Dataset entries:

-- ==== Sys2Proof/WellFormed.lean ====
section
/-! DEFINITION. Which instructions the encoding tables admit (08 R187, R189; 11 R263). -/
namespace Sys2Proof

/-- A whole zero operand field: "—" in 11 Table 11.2. -/
def VOpnd.none (o : VOpnd) : Bool := decide (o.p.val = 0) && decide (o.dir.val = 0) && decide (o.idx.val = 0)

/-- A field that holds a number below `n`: its DIR and IDX are zero (11 R263). -/
def VOpnd.num (o : VOpnd) (n : Nat) : Bool := decide (o.p.val < n) && decide (o.dir.val = 0) && decide (o.idx.val = 0)

/-- A field that uses IDX only (the lane j of two forms of `vmov`). -/
def VOpnd.idxOnly (o : VOpnd) : Bool := decide (o.p.val = 0) && decide (o.dir.val = 0)

/-- A panel operand: DIR 3 requires IDX 0 (08 R185). -/
def VOpnd.panel (o : VOpnd) : Bool := decide (o.dir.val = 3 → o.idx.val = 0)

/-- The lane count of a panel operand (11 R257). -/
def VOpnd.lanes (o : VOpnd) : Nat := if o.dir.val = 3 then 256 else 16

/-- RM values that R185 admits. -/
def rmAdmitted (rm : Fin 16) : Bool := decide (rm.val ≤ 4) || (decide (8 ≤ rm.val) && decide (rm.val ≤ 12)) || decide (rm.val = 15)

/-- RM values of a reduction or scan: no SR in the word (11 R276). -/
def rmNoSr (rm : Fin 16) : Bool := rmAdmitted rm && decide (rm.val ≠ 4) && decide (rm.val ≠ 12)

/-- P P P — with one shape. -/
def VFields.ppp (f : VFields) : Bool :=
  f.vd.panel && f.va.panel && f.vb.panel && f.vc.none && decide (f.vd.lanes = f.va.lanes) && decide (f.vd.lanes = f.vb.lanes)

/-- P P — — with one shape. -/
def VFields.pp (f : VFields) : Bool :=
  f.vd.panel && f.va.panel && f.vb.none && f.vc.none && decide (f.vd.lanes = f.va.lanes)

/-- RM is zero: the instruction does not round. -/
def VFields.rm0 (f : VFields) : Bool := decide (f.rm.val = 0)

/-- KM is zero: the instruction uses no mask. -/
def VFields.km0 (f : VFields) : Bool := decide (f.km.val = 0)

/-- 11 Table 11.2, one arm per row; 09 R208, R210; 08 R183; 10 R247, R256. -/
def Instr.wellFormed : Instr → Bool
  | .bext _ _ pos len => decide (pos.toNat + len.toNat + 1 ≤ 64)
  | .bins _ _ pos len => decide (pos.toNat + len.toNat + 1 ≤ 64)
  | .loop ga _ => decide (ga.val ≠ 0)
  | .ld sz sx _ _ _ => decide (sz = .d → sx = false)
  | .ldx sz sx _ _ _ => decide (sz = .d → sx = false)
  | .ldt sz sx _ _ _ => decide (sz = .d → sx = false)
  | .rndkLo _ _ gb => decide (gb.val ≠ 31)
  | .rndkHi _ _ gb => decide (gb.val ≠ 31)
  | .yield imm => decide (imm.toNat ≠ 0)
  | .vadd f => f.ppp && rmAdmitted f.rm
  | .vsub f => f.ppp && rmAdmitted f.rm
  | .vmul f => f.ppp && rmAdmitted f.rm
  | .vdiv f => f.ppp && rmAdmitted f.rm
  | .vfma f => { f with vc := ⟨0, 0, 0⟩ : VFields }.ppp && f.vc.panel && decide (f.vd.lanes = f.vc.lanes) && rmAdmitted f.rm
  | .vfms f => { f with vc := ⟨0, 0, 0⟩ : VFields }.ppp && f.vc.panel && decide (f.vd.lanes = f.vc.lanes) && rmAdmitted f.rm
  | .vfnma f => { f with vc := ⟨0, 0, 0⟩ : VFields }.ppp && f.vc.panel && decide (f.vd.lanes = f.vc.lanes) && rmAdmitted f.rm
  | .vmin f => f.ppp && f.rm0
  | .vmax f => f.ppp && f.rm0
  | .vabs f => f.pp && f.rm0
  | .vneg f => f.pp && f.rm0
  | .vrcp f => f.pp && rmAdmitted f.rm
  | .vrsq f => f.pp && rmAdmitted f.rm
  | .vsqrt f => f.pp && rmAdmitted f.rm
  | .vexp2 f => f.pp && rmAdmitted f.rm
  | .vlog2 f => f.pp && rmAdmitted f.rm
  | .vcmp f => f.vd.num 8 && f.va.panel && f.vb.panel && decide (f.va.lanes = f.vb.lanes) && f.vc.num 8 && f.rm0
  | .vsel f => { f with vc := ⟨0, 0, 0⟩ : VFields }.ppp && f.vc.num 8 && f.rm0
  | .vand f => f.ppp && f.rm0
  | .vor f => f.ppp && f.rm0
  | .vxor f => f.ppp && f.rm0
  | .vshl f => f.ppp && f.rm0
  | .vshr f => f.ppp && f.rm0
  | .vsra f => f.ppp && f.rm0
  | .viadd f => f.ppp && rmAdmitted f.rm
  | .visub f => f.ppp && rmAdmitted f.rm
  | .vimul f => f.ppp && rmAdmitted f.rm
  | .vcvt f => f.vd.panel && f.va.panel && decide (f.vd.lanes = f.va.lanes) && f.vb.num 16 && f.vc.num 16 && rmAdmitted f.rm
  | .vbcast f => f.vd.panel && f.va.num 32 && f.vb.none && f.vc.none && f.rm0
  | .vbcastRows f => f.vd.panel && decide (f.vd.lanes = 256) && f.va.panel && decide (f.va.lanes = 16) && f.vb.none &&
      f.vc.num 2 && decide (f.vc.p.val = 1) && f.rm0
  | .vbcastCols f => f.vd.panel && decide (f.vd.lanes = 256) && f.va.panel && decide (f.va.lanes = 16) && f.vb.none &&
      f.vc.num 3 && decide (f.vc.p.val = 2) && f.rm0
  | .vmov f => f.pp && f.rm0
  | .vmovToG f => f.vd.num 32 && f.va.panel && decide (f.va.lanes = 16) && f.vb.idxOnly && f.vc.num 2 &&
      decide (f.vc.p.val = 1) && f.km0 && f.rm0
  | .vmovFromG f => f.vd.panel && decide (f.vd.lanes = 16) && f.va.num 32 && f.vb.idxOnly && f.vc.num 3 &&
      decide (f.vc.p.val = 2) && f.km0 && f.rm0
  | .vld f => f.vd.panel && f.va.num 32 && f.vb.num 32 && f.vc.none && f.rm0
  | .vst f => f.vd.panel && f.va.num 32 && f.vb.num 32 && f.vc.none && f.rm0
  | .vred f => f.vd.panel && decide (f.vd.lanes = 16) && f.va.panel && f.vb.none && f.vc.num 6 && rmNoSr f.rm
  | .vscan f => f.vd.panel && f.va.panel && decide (f.vd.lanes = f.va.lanes) && f.vb.none && f.vc.num 6 && rmNoSr f.rm
  | .vperm f => f.ppp && f.rm0
  | .vtrans f => f.pp && decide (f.vd.lanes = 256) && f.rm0
  | .vrng f => f.vd.panel && f.va.num 32 && f.vb.num 32 && f.vc.num 32 && f.rm0
  | .vidx f => f.vd.panel && f.va.num 32 && f.vb.none && f.vc.none && f.rm0
  | .kand f => f.vd.num 8 && f.va.num 8 && f.vb.num 8 && f.vc.none && f.km0 && f.rm0
  | .kor f => f.vd.num 8 && f.va.num 8 && f.vb.num 8 && f.vc.none && f.km0 && f.rm0
  | .knot f => f.vd.num 8 && f.va.num 8 && f.vb.none && f.vc.none && f.km0 && f.rm0
  | .kpop f => f.vd.num 32 && f.va.num 8 && f.vb.none && f.vc.none && f.km0 && f.rm0
  | .mdrain r => !r.chain
  | .mdrainDirect r => r.chain
  | _ => true

end Sys2Proof
end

Problem requirements
The lines above, starting at the one with "def VFields.rm0 (f" and ending at the one with "f.vb.lanes) && f.vc.num 8 && f.rm0", are the only ones to return, exactly as written.

Exercise output
def VFields.rm0 (f : VFields) : Bool := decide (f.rm.val = 0)

/-- KM is zero: the instruction uses no mask. -/
def VFields.km0 (f : VFields) : Bool := decide (f.km.val = 0)

/-- 11 Table 11.2, one arm per row; 09 R208, R210; 08 R183; 10 R247, R256. -/
def Instr.wellFormed : Instr → Bool
  | .bext _ _ pos len => decide (pos.toNat + len.toNat + 1 ≤ 64)
  | .bins _ _ pos len => decide (pos.toNat + len.toNat + 1 ≤ 64)
  | .loop ga _ => decide (ga.val ≠ 0)
  | .ld sz sx _ _ _ => decide (sz = .d → sx = false)
  | .ldx sz sx _ _ _ => decide (sz = .d → sx = false)
  | .ldt sz sx _ _ _ => decide (sz = .d → sx = false)
  | .rndkLo _ _ gb => decide (gb.val ≠ 31)
  | .rndkHi _ _ gb => decide (gb.val ≠ 31)
  | .yield imm => decide (imm.toNat ≠ 0)
  | .vadd f => f.ppp && rmAdmitted f.rm
  | .vsub f => f.ppp && rmAdmitted f.rm
  | .vmul f => f.ppp && rmAdmitted f.rm
  | .vdiv f => f.ppp && rmAdmitted f.rm
  | .vfma f => { f with vc := ⟨0, 0, 0⟩ : VFields }.ppp && f.vc.panel && decide (f.vd.lanes = f.vc.lanes) && rmAdmitted f.rm
  | .vfms f => { f with vc := ⟨0, 0, 0⟩ : VFields }.ppp && f.vc.panel && decide (f.vd.lanes = f.vc.lanes) && rmAdmitted f.rm
  | .vfnma f => { f with vc := ⟨0, 0, 0⟩ : VFields }.ppp && f.vc.panel && decide (f.vd.lanes = f.vc.lanes) && rmAdmitted f.rm
  | .vmin f => f.ppp && f.rm0
  | .vmax f => f.ppp && f.rm0
  | .vabs f => f.pp && f.rm0
  | .vneg f => f.pp && f.rm0
  | .vrcp f => f.pp && rmAdmitted f.rm
  | .vrsq f => f.pp && rmAdmitted f.rm
  | .vsqrt f => f.pp && rmAdmitted f.rm
  | .vexp2 f => f.pp && rmAdmitted f.rm
  | .vlog2 f => f.pp && rmAdmitted f.rm
  | .vcmp f => f.vd.num 8 && f.va.panel && f.vb.panel && decide (f.va.lanes = f.vb.lanes) && f.vc.num 8 && f.rm0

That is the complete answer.